**What is required**
Reproduce exactly the lines from the one containing "try clear_value x3" through the last line of the records below, both included, and nothing else.

*** Records shown Section Begins ***

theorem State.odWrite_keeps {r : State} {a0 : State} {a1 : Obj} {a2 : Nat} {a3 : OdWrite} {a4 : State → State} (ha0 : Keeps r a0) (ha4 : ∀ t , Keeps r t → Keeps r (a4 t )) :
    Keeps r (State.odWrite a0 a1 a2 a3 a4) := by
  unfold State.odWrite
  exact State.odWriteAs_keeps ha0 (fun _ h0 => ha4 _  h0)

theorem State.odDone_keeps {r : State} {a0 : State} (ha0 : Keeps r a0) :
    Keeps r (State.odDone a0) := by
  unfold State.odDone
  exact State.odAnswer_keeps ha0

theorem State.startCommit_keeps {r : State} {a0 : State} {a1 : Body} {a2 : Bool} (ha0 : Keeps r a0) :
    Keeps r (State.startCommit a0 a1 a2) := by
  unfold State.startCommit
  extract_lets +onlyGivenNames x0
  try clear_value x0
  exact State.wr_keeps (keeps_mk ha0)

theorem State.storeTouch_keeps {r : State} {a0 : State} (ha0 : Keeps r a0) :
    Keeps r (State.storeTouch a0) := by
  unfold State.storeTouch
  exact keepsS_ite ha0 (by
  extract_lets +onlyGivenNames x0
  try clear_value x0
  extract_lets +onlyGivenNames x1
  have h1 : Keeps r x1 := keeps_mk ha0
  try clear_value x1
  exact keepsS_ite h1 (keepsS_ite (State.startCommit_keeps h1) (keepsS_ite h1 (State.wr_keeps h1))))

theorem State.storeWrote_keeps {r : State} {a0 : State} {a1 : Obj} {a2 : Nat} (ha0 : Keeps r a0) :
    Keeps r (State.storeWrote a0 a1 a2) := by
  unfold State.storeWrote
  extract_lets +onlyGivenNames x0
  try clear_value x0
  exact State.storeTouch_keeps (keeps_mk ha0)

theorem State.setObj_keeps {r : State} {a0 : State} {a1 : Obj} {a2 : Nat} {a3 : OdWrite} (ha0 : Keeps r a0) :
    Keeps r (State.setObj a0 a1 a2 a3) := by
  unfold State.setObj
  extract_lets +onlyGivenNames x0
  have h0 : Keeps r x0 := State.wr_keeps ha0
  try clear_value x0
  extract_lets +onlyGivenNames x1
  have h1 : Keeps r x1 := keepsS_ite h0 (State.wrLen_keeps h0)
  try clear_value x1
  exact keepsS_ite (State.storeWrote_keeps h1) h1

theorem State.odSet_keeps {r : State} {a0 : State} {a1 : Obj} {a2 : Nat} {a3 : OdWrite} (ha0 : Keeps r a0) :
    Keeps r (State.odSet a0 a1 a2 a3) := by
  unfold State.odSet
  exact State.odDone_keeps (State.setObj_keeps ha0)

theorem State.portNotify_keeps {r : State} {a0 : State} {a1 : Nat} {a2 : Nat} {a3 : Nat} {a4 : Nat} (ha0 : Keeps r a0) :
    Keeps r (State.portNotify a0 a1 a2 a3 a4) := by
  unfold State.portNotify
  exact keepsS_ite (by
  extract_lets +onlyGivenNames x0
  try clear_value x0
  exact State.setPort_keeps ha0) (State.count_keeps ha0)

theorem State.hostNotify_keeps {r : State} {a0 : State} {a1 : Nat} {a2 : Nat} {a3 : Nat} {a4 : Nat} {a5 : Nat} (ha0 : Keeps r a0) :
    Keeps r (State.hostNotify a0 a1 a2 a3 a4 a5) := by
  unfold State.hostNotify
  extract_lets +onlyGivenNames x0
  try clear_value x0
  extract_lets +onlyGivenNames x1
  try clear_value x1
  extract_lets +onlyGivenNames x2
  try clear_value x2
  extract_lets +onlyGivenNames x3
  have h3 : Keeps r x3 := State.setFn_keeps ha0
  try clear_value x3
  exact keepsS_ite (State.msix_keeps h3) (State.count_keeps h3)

*** Records shown Section Ends ***

**Result**
  try clear_value x3
  exact keepsS_ite (State.msix_keeps h3) (State.count_keeps h3)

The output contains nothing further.